This is especially dissapointing, because I have just finished studying
Miller, and had decided to go for the best efficiency I could get.

Specifics of the process are:
9.5 pounds of grain (8.5 lbs. 2-row pale,1/2 pound each,crystal and black malt)
Mash-in at 153F using 9.5 quarts water (that's 1 quart per pound)
PH started at 4.6, raised to 5.0 using 1 teaspoon CaCo3
Mash rest, 1 hour at 153-146 (infusion mash done in rectangular cooler)
Iodine test indicated full conversion.
Add boiling water to mash-out at 170F (5 minutes)
Sparged to 8 gallon total - water at PH=6.7 (took about 45 minutes)
boil down to 5.75 gallons (about 1.5 hours - hops anly boiled last 60 min)
Cool and pitch
OG=1.040 at 5.75 gallons.
bummer!

When I checked the grains afterwards, it looked like many of them had been
cracked in half, but the starchy material was still in the husks. The grind
looked alright, i.e. few whole grains, but in some the starch had not
been released.

Causes I can think of are:
1) strike temp was not high enough to gelatinize the starch
2) the crush was actually too coarse (I WANT a roller-mill!!!! Santa???)
3) I should indeed have done a step-mash and raise the temp to 158 for 15 min.
at the end of the mash.
4) I sparges too fast.
5) the mash was too tight. Miller recommends 1.33 quarts per pound.
This was indeed the tightest mash I have yet done (Micah??? you say
you usually use a rather tight mash.....)
6) As I said, this same sparging system has turned out 29-30 points, so I
am pretty confident that I am not suffering from dead spots in the
lauter-tun.


Does anyone have any other ideas, or care to comment on which of the above
is the most likely culprit?

I left the kitchen in a really bad mood, and ran four miles to blow off
my frustration. Geez....I almost felt like giving up if my best effort
would turn out my worst results. Oh well...1.040 is low, but alright, and
I pitched a nice healthy starter, so that after eight hours it looks like
the yeast is just coming out of respiration stage. Maybe in a few weeks I
will be able to drink away my frustrations!!!
- --
> Cush Hamlen | cush@msc.edu

------------------------------

Date: 27 Nov 92 20:04:07 GMT
From: SynCAccT@slims.attmail.com
Subject: Harrington Vs Klages

In HBD1021 James Diplama comments on how I posted in 1014 asking
about the differences between Klages and Harringtons malt, and was
dissappointed with the response. So was I Jim, although I did get a
few responses, none were difinative.

I called the maltster at Canada Malt to get the goods. Klages malt is
not grown anymore and hasn't been for a few years. All malt grown in
North America is the Harringtons variety. This is exclusive to
commercial barley, and private farmers can grow Klages if they have
the seed stock, but no new Klages seeds are sold.
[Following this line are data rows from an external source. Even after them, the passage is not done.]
-- ==== Sys2Proof/Laws/StorageKeeps.lean ====
section
/-! SUPPORT. What the operations of Machine/Storage.lean keep: the queue, the form of the state and, where they store nothing, the memory. -/
set_option linter.all false
set_option Elab.async false
namespace Sys2Proof.Machine
section
variable {q : List Instr} {M : Memory → Prop} {C : Prop}

theorem execEthLinkUp_kept (e : Fin 2) (s : State)  (h : Kept q M C s) : KeptOut q M C (execEthLinkUp e s) := by
  unfold execEthLinkUp
  try dsimp only
  repeat' first | with_reducible assumption | with_reducible apply KeptOut.next | with_reducible apply KeptOut.ite <;> intro _ | with_reducible apply State.setObj_kept | with_reducible apply Kept.ite <;> intro _ | simp only [Kept.upd] | split | intro _
theorem execEthLinkUp_eq {e : Fin 2} {s : State} {t' : State} (he : execEthLinkUp e s = .next t') (h : Kept q M C s) : Kept q M C t' := execEthLinkUp_kept e s h t' he

theorem execEthLinkDown_kept (e : Fin 2) (s : State)  (h : Kept q M C s) : KeptOut q M C (execEthLinkDown e s) := by
  unfold execEthLinkDown
  try dsimp only
  repeat' first | with_reducible assumption | with_reducible apply KeptOut.next | with_reducible apply KeptOut.ite <;> intro _ | with_reducible apply State.setObj_kept | with_reducible apply Kept.ite <;> intro _ | simp only [Kept.upd] | split | intro _
theorem execEthLinkDown_eq {e : Fin 2} {s : State} {t' : State} (he : execEthLinkDown e s = .next t') (h : Kept q M C s) : Kept q M C t' := execEthLinkDown_kept e s h t' he

theorem State.setQp_kept (s : State) (q1 : Nat) (x : QueuePair)  (h : Kept q M C s) : Kept q M C (State.setQp s q1 x) := by
  unfold State.setQp
  try dsimp only
  repeat' first | with_reducible assumption | with_reducible apply Kept.ite <;> intro _ | simp only [Kept.upd] | split | intro _

theorem State.sendRoce_kept (s : State) (q1 : Nat) (psn : Nat) (kind : Nat) (l : List Byte)  (h : Kept q M C s) : Kept q M C (State.sendRoce s q1 psn kind l) := by
  unfold State.sendRoce
  try dsimp only
  repeat' first | with_reducible assumption | with_reducible apply State.emit_kept | with_reducible apply Kept.ite <;> intro _ | simp only [Kept.upd] | split | intro _

theorem State.resendQp_kept (s : State) (q1 : Nat)  (h : Kept q M C s) : Kept q M C (State.resendQp s q1) := by
  unfold State.resendQp
  try dsimp only
  repeat' first | with_reducible assumption | with_reducible apply State.sendRoce_kept | with_reducible apply Kept.ite <;> intro _ | with_reducible apply foldl_kept (fun _ _ _ => ?_) | simp only [Kept.upd] | split | intro _

theorem State.qpFails_kept (s : State) (q1 : Nat) (cause : Nat)  (h : Kept q M C s) : Kept q M C (State.qpFails s q1 cause) := by
  unfold State.qpFails
  try dsimp only
  repeat' first | with_reducible assumption | with_reducible apply State.setObj_kept | with_reducible apply State.countLog_kept | with_reducible apply State.setQp_kept | with_reducible apply Kept.ite <;> intro _ | simp only [Kept.upd] | split | intro _

theorem State.qpRetries_kept (s : State) (q1 : Nat)  (h : Kept q M C s) : Kept q M C (State.qpRetries s q1) := by
  unfold State.qpRetries
  try dsimp only
  repeat' first | with_reducible assumption | with_reducible apply State.setQp_kept | with_reducible apply State.resendQp_kept | with_reducible apply State.qpFails_kept | with_reducible apply Kept.ite <;> intro _ | simp only [Kept.upd] | split | intro _

theorem actQpState_kept (s : State) (a : Ask)  (h : Kept q M C s) : KeptAct q M C (actQpState s a) := by
  unfold actQpState
  try dsimp only
  repeat' first | with_reducible assumption | with_reducible apply KeptAct.ok | with_reducible exact KeptAct.error | with_reducible apply KeptAct.needs | with_reducible apply KeptAct.ite <;> intro _ | with_reducible apply State.setObj_kept | with_reducible apply State.storeRaw_kept | with_reducible apply State.setQp_kept | with_reducible apply Kept.ite <;> intro _ | simp only [Kept.upd] | split | intro _
theorem actQpState_eq {s : State} {a : Ask} {d : Done} (he : actQpState s a = .ok d) (h : Kept q M C s) : Kept q M C d.s := actQpState_kept s a h d he

theorem execQpStateWrite_kept (via : Via) (s : State)  (h : Kept q M C s) : KeptOut q M C (execQpStateWrite via s) := by
  unfold execQpStateWrite
  try dsimp only
  repeat' first | with_reducible assumption | with_reducible apply KeptOut.next | with_reducible apply KeptOut.ite <;> intro _ | with_reducible apply State.cdpRow_kept | with_reducible apply actQpState_kept | with_reducible refine actQpState_eq ‹_› ?_ | with_reducible apply Kept.ite <;> intro _ | simp only [Kept.upd] | split | intro _
theorem execQpStateWrite_eq {via : Via} {s : State} {t' : State} (he : execQpStateWrite via s = .next t') (h : Kept q M C s) : Kept q M C t' := execQpStateWrite_kept via s h t' he

theorem execQpAckTimeout_kept (q1 : Fin 1024) (s : State)  (h : Kept q M C s) : KeptOut q M C (execQpAckTimeout q1 s) := by
  unfold execQpAckTimeout
  try dsimp only
  repeat' first | with_reducible assumption | with_reducible apply KeptOut.next | with_reducible apply KeptOut.ite <;> intro _ | with_reducible apply State.qpRetries_kept | with_reducible apply Kept.ite <;> intro _ | simp only [Kept.upd] | split | intro _
theorem execQpAckTimeout_eq {q1 : Fin 1024} {s : State} {t' : State} (he : execQpAckTimeout q1 s = .next t') (h : Kept q M C s) : Kept q M C t' := execQpAckTimeout_kept q1 s h t' he

theorem State.setFetch_kept (s : State) (i : Nat) (e : FetchEntry)  (h : Kept q M C s) : Kept q M C (State.setFetch s i e) := by
  unfold State.setFetch
  try dsimp only
  repeat' first | with_reducible assumption | with_reducible apply State.bump_kept | with_reducible apply Kept.ite <;> intro _ | simp only [Kept.upd] | split | intro _

theorem State.pumpQp_kept (k : Nat) : ∀ (n : Nat) (s : State) (_ : Kept q M C s), Kept q M C (s.pumpQp k n)
  | 0, _, h => h
  | n + 1, s, h => by
    unfold State.pumpQp
    (try dsimp only) <;> repeat' first | with_reducible assumption | with_reducible apply State.count_kept | with_reducible apply State.setQp_kept | with_reducible apply State.sendRoce_kept | with_reducible apply State.setFetch_kept | with_reducible apply State.pumpQp_kept | with_reducible apply Kept.ite <;> intro _ | simp only [Kept.upd] | split | intro _

theorem actFetchStart_kept (s : State) (a : Ask)  (h : Kept q M C s) : KeptAct q M C (actFetchStart s a) := by
  unfold actFetchStart
  try dsimp only
  repeat' first | with_reducible assumption | with_reducible apply KeptAct.ok | with_reducible exact KeptAct.error | with_reducible apply KeptAct.needs | with_reducible apply KeptAct.ite <;> intro _ | with_reducible apply State.bump_kept | with_reducible apply State.pumpQp_kept | with_reducible apply Kept.ite <;> intro _ | with_reducible apply foldl_kept (fun _ _ _ => ?_) | with_reducible apply findSome_kept (fun _ => ?_) | simp only [Kept.upd] | split | intro _
theorem actFetchStart_eq {s : State} {a : Ask} {d : Done} (he : actFetchStart s a = .ok d) (h : Kept q M C s) : Kept q M C d.s := actFetchStart_kept s a h d he

theorem execFetchStart_kept (via : Via) (s : State)  (h : Kept q M C s) : KeptOut q M C (execFetchStart via s) := by
  unfold execFetchStart
  try dsimp only
  repeat' first | with_reducible assumption | with_reducible apply KeptOut.next | with_reducible apply KeptOut.ite <;> intro _ | with_reducible apply State.cdpRow_kept | with_reducible apply actFetchStart_kept | with_reducible refine actFetchStart_eq ‹_› ?_ | with_reducible apply Kept.ite <;> intro _ | simp only [Kept.upd] | split | intro _
theorem execFetchStart_eq {via : Via} {s : State} {t' : State} (he : execFetchStart via s = .next t') (h : Kept q M C s) : Kept q M C t' := execFetchStart_kept via s h t' he

theorem State.fetchBytes_kept (s : State) (i : Nat) (e : FetchEntry) (offset : Nat) (l : List Byte)  (h : Kept q Any C s) : Kept q Any C (State.fetchBytes s i e offset l) := by
  unfold State.fetchBytes
  try dsimp only
  repeat' first | with_reducible assumption | with_reducible apply State.count_kept | with_reducible apply State.writeTier_kept | with_reducible apply State.serviceMove_kept | with_reducible apply State.setFetch_kept | with_reducible apply Kept.ite <;> intro _ | simp only [Kept.upd] | split | intro _

theorem State.congested_kept (s : State) (q1 : Nat)  (h : Kept q M C s) : Kept q M C (State.congested s q1) := by
  unfold State.congested
  try dsimp only
  repeat' first | with_reducible assumption | with_reducible apply State.count_kept | with_reducible apply State.setQp_kept | with_reducible apply State.sendRoce_kept | with_reducible apply Kept.ite <;> intro _ | simp only [Kept.upd] | split | intro _

theorem State.readResponse_kept (s : State) (q1 : Nat) (psn : Nat) (marked : Bool) (l : List Byte)  (h : Kept q Any C s) : Kept q Any C (State.readResponse s q1 psn marked l) := by
  unfold State.readResponse
  try dsimp only
  repeat' first | with_reducible assumption | with_reducible apply State.count_kept | with_reducible apply State.setQp_kept | with_reducible apply State.qpFails_kept | with_reducible apply State.qpRetries_kept | with_reducible apply State.pumpQp_kept | with_reducible apply State.fetchBytes_kept | with_reducible apply State.congested_kept | with_reducible apply Kept.ite <;> intro _ | simp only [Kept.upd] | split | intro _

theorem State.sendAcked_kept (s : State) (q1 : Nat) (psn : Nat)  (h : Kept q M C s) : Kept q M C (State.sendAcked s q1 psn) := by
  unfold State.sendAcked
  try dsimp only
  repeat' first | with_reducible assumption | with_reducible apply State.setQp_kept | with_reducible apply State.qpFails_kept | with_reducible apply Kept.ite <;> intro _ | simp only [Kept.upd] | split | intro _

theorem execRocePacket_kept (e : Fin 2) (pkt : RocePacket) (s : State)  (h : Kept q Any C s) : KeptOut q Any C (execRocePacket e pkt s) := by
  unfold execRocePacket
  try dsimp only
  repeat' first | with_reducible assumption | with_reducible apply KeptOut.next | with_reducible apply KeptOut.ite <;> intro _ | with_reducible apply State.countLog_kept | with_reducible apply State.sendRoce_kept | with_reducible apply State.qpFails_kept | with_reducible apply State.qpRetries_kept | with_reducible apply State.readResponse_kept | with_reducible apply State.sendAcked_kept | with_reducible apply Kept.ite <;> intro _ | simp only [Kept.upd] | split | intro _
theorem execRocePacket_eq {e : Fin 2} {pkt : RocePacket} {s : State} {t' : State} (he : execRocePacket e pkt s = .next t') (h : Kept q Any C s) : Kept q Any C t' := execRocePacket_kept e pkt s h t' he

theorem State.notifyPeer_kept (s : State) (q1 : Nat) (l : List Byte)  (h : Kept q M C s) : Kept q M C (State.notifyPeer s q1 l) := by
  unfold State.notifyPeer
  try dsimp only
  repeat' first | with_reducible assumption | with_reducible apply State.setQp_kept | with_reducible apply State.sendRoce_kept | with_reducible apply Kept.ite <;> intro _ | simp only [Kept.upd] | split | intro _

theorem execFetchEntryEnd_kept (i : Fin 256) (s : State)  (h : Kept q Any C s) : KeptOut q Any C (execFetchEntryEnd i s) := by
  unfold execFetchEntryEnd
  try dsimp only
  repeat' first | with_reducible assumption | with_reducible apply KeptOut.next | with_reducible apply KeptOut.ite <;> intro _ | with_reducible apply State.count_kept | with_reducible apply State.logEvent_kept | with_reducible apply State.clearRange_kept | with_reducible apply State.setQp_kept | with_reducible apply State.setFetch_kept | with_reducible apply State.pumpQp_kept | with_reducible apply State.notifyPeer_kept | with_reducible apply Kept.ite <;> intro _ | simp only [Kept.upd] | split | intro _
theorem execFetchEntryEnd_eq {i : Fin 256} {s : State} {t' : State} (he : execFetchEntryEnd i s = .next t') (h : Kept q Any C s) : Kept q Any C t' := execFetchEntryEnd_kept i s h t' he

end
end Sys2Proof.Machine
end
The reason is that Klages became disease intolerant as crops have a
tendancy to do and is systematically replaced about every 10 years
with a new variety. This happens to be Harringtons right now. In a
few years it will be the another variety.

Harringtons malt yields the same extract as Klages, tastes the same
and is the same color. For all intents it is Klages. Perhaps it is
better to refer to it as Domestic (we call it Canadian) 2 Row Malt,
rather than Klages or Harringtons.

Unless someone cares to dispute, this is what I'll believe.
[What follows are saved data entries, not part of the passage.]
-- ==== Sys2Proof/Laws/State.lean ====
section
/-! SUPPORT. The state's fields after each named update: one lemma for each field, so that no later proof unfolds a record update, and what is
read back from each table. -/
namespace Sys2Proof.Machine

/-! ## bump -/

@[simp] theorem State.bump_mode (s : State) (i u : Nat) : (s.bump i u).mode = s.mode := rfl
@[simp] theorem State.bump_pending (s : State) (i u : Nat) : (s.bump i u).pending = s.pending := rfl
@[simp] theorem State.bump_out (s : State) (i u : Nat) : (s.bump i u).out = s.out := rfl
@[simp] theorem State.bump_draws (s : State) (i u : Nat) : (s.bump i u).draws = s.draws := rfl
@[simp] theorem State.bump_now (s : State) (i u : Nat) : (s.bump i u).now = s.now := rfl
@[simp] theorem State.bump_mem (s : State) (i u : Nat) : (s.bump i u).mem = s.mem := rfl
@[simp] theorem State.bump_districts (s : State) (i u : Nat) : (s.bump i u).districts = s.districts := rfl
@[simp] theorem State.bump_time (s : State) (i u : Nat) : (s.bump i u).time = s.time := rfl
@[simp] theorem State.bump_blocks (s : State) (i u : Nat) : (s.bump i u).blocks = s.blocks := rfl
@[simp] theorem State.bump_parts (s : State) (i u : Nat) : (s.bump i u).parts = s.parts := rfl
@[simp] theorem State.bump_cores (s : State) (i u : Nat) : (s.bump i u).cores = s.cores := rfl
@[simp] theorem State.bump_channels (s : State) (i u : Nat) : (s.bump i u).channels = s.channels := rfl
@[simp] theorem State.bump_opCount (s : State) (i u : Nat) : (s.bump i u).opCount = s.opCount := rfl
@[simp] theorem State.bump_fns (s : State) (i u : Nat) : (s.bump i u).fns = s.fns := rfl
@[simp] theorem State.bump_pcie (s : State) (i u : Nat) : (s.bump i u).pcie = s.pcie := rfl
@[simp] theorem State.bump_windows (s : State) (i u : Nat) : (s.bump i u).windows = s.windows := rfl
@[simp] theorem State.bump_cdp (s : State) (i u : Nat) : (s.bump i u).cdp = s.cdp := rfl
@[simp] theorem State.bump_log (s : State) (i u : Nat) : (s.bump i u).log = s.log := rfl
@[simp] theorem State.bump_requests (s : State) (i u : Nat) : (s.bump i u).requests = s.requests := rfl
@[simp] theorem State.bump_serving (s : State) (i u : Nat) : (s.bump i u).serving = s.serving := rfl
@[simp] theorem State.bump_qps (s : State) (i u : Nat) : (s.bump i u).qps = s.qps := rfl
@[simp] theorem State.bump_fetch (s : State) (i u : Nat) : (s.bump i u).fetch = s.fetch := rfl
@[simp] theorem State.bump_tenants (s : State) (i u : Nat) : (s.bump i u).tenants = s.tenants := rfl
@[simp] theorem State.bump_allocs (s : State) (i u : Nat) : (s.bump i u).allocs = s.allocs := rfl
@[simp] theorem State.bump_keys (s : State) (i u : Nat) : (s.bump i u).keys = s.keys := rfl
@[simp] theorem State.bump_objects (s : State) (i u : Nat) : (s.bump i u).objects = s.objects := rfl
@[simp] theorem State.bump_counters (s : State) (i u : Nat) : (s.bump i u).counters = s.counters := rfl
@[simp] theorem State.bump_shadows (s : State) (i u : Nat) : (s.bump i u).shadows = s.shadows := rfl
@[simp] theorem State.bump_start (s : State) (i u : Nat) : (s.bump i u).start = s.start := rfl
@[simp] theorem State.bump_card (s : State) (i u : Nat) : (s.bump i u).card = s.card := rfl
@[simp] theorem State.bump_freeze (s : State) (i u : Nat) : (s.bump i u).freeze = s.freeze := rfl
@[simp] theorem State.bump_jtag (s : State) (i u : Nat) : (s.bump i u).jtag = s.jtag := rfl
@[simp] theorem State.bump_power (s : State) (i u : Nat) : (s.bump i u).power = s.power := rfl
@[simp] theorem State.bump_snapshot (s : State) (i u : Nat) : (s.bump i u).snapshot = s.snapshot := rfl
@[simp] theorem State.bump_ports (s : State) (i u : Nat) : (s.bump i u).ports = s.ports := rfl
@[simp] theorem State.bump_crossroads (s : State) (i u : Nat) : (s.bump i u).crossroads = s.crossroads := rfl
@[simp] theorem State.bump_arrived (s : State) (i u : Nat) : (s.bump i u).arrived = s.arrived := rfl
@[simp] theorem State.bump_jobs (s : State) (i u : Nat) : (s.bump i u).jobs = s.jobs := rfl
@[simp] theorem State.bump_outstanding (s : State) (i u : Nat) : (s.bump i u).outstanding = s.outstanding := rfl
@[simp] theorem State.bump_rtag (s : State) (i u : Nat) : (s.bump i u).rtag = s.rtag := rfl
@[simp] theorem State.bump_colls (s : State) (i u : Nat) : (s.bump i u).colls = s.colls := rfl
@[simp] theorem State.bump_seenNotices (s : State) (i u : Nat) : (s.bump i u).seenNotices = s.seenNotices := rfl
@[simp] theorem State.bump_refilled (s : State) (i u : Nat) : (s.bump i u).refilled = s.refilled := rfl
@[simp] theorem State.bump_flaws (s : State) (i u : Nat) : (s.bump i u).flaws = s.flaws := rfl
+----------------------------------+
| Internet: gande@slims.attmail.com|
| Glenn Anderson |
| Manager, Telecom. Facilities |
| Sun Life of Canada |
+----------------------------------+












------------------------------

Date: Sat, 28 Nov 92 3:46:12 EST
From: Mike Sharp <msharp@cs.ulowell.edu>
Subject: When to pitch -- a myth exploded

"Knight,Jonathan G" <KNIGHTJ@AC.GRIN.EDU> writes:
> ... I posted a similar question
> awhile back and one respondent said that one ought to be careful about
> letting the starter sit too long so that the yeast don't pass out of their
> reproductive cycle into their fermentation phase, or something like that,
> if I'm remembering correctly. I'm no biologist, I just cook beer.

I believe what is being refered to here is the all to common belief that
one should only pitch yeast at high krausen. This is, in fact, NOT
the ideal time to pitch. You _DO_ want to pitch the yeast when its in
the stationary phase. Why? As the yeast is quickly multiplying it's
glycogen level decreases. Yeast in their stationary phase are able to
rebuild their lost glycogen supply. There is a direct correlation between
the glycogen level and the lag phase of the fermentation. The more glycogen
stored the shorter the lag phase. (assuming constant cell density of course)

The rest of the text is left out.